Brief
Which lines in the records below hold the word "side"? Copy each of them.
[[ Material to process, beginning ]]
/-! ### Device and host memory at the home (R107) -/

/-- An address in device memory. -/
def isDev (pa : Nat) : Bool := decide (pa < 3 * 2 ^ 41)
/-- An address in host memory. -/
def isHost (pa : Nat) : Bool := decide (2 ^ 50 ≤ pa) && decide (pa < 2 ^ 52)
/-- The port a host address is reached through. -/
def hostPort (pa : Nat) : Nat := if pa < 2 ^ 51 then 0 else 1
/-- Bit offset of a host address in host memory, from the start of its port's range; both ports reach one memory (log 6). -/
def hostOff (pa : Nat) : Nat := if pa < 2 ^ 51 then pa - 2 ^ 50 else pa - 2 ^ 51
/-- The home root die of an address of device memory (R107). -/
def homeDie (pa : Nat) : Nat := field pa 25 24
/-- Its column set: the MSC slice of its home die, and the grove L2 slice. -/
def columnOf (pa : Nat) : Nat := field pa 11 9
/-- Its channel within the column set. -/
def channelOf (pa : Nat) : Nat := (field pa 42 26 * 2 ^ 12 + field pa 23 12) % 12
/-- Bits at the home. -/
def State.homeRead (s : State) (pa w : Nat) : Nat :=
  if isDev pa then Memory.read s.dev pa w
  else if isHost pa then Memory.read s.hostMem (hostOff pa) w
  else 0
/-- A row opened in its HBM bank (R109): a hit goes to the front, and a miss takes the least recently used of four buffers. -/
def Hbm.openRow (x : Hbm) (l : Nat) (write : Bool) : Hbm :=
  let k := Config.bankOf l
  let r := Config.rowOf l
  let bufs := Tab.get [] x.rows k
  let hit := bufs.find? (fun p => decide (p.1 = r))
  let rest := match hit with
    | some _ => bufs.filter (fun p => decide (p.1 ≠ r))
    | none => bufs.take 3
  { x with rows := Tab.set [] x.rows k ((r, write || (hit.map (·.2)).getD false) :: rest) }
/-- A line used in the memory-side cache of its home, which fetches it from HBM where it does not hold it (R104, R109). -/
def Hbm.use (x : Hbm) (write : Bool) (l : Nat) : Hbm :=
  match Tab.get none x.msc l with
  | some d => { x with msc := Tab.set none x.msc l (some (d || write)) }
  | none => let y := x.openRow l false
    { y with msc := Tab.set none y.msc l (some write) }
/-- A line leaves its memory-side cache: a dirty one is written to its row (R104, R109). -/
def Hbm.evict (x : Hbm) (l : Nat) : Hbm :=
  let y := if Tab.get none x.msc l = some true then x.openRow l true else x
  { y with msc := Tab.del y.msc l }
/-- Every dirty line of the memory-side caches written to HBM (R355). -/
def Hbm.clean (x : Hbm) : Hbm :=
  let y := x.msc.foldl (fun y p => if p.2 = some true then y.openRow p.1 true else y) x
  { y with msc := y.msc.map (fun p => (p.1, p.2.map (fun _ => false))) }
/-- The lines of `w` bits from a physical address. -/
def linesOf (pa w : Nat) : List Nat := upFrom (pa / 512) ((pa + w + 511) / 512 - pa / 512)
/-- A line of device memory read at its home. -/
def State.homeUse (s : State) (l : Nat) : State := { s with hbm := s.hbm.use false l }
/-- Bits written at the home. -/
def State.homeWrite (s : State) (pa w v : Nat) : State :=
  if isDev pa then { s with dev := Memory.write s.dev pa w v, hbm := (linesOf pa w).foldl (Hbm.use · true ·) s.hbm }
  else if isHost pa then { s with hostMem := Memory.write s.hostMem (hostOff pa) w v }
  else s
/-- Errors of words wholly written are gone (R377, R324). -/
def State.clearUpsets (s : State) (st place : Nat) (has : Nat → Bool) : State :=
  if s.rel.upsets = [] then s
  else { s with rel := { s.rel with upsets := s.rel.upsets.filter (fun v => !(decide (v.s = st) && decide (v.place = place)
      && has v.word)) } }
[[ Material to process, end ]]
Task solution
/-- A line used in the memory-side cache of its home, which fetches it from HBM where it does not hold it (R104, R109). -/
/-- A line leaves its memory-side cache: a dirty one is written to its row (R104, R109). -/
/-- Every dirty line of the memory-side caches written to HBM (R355). -/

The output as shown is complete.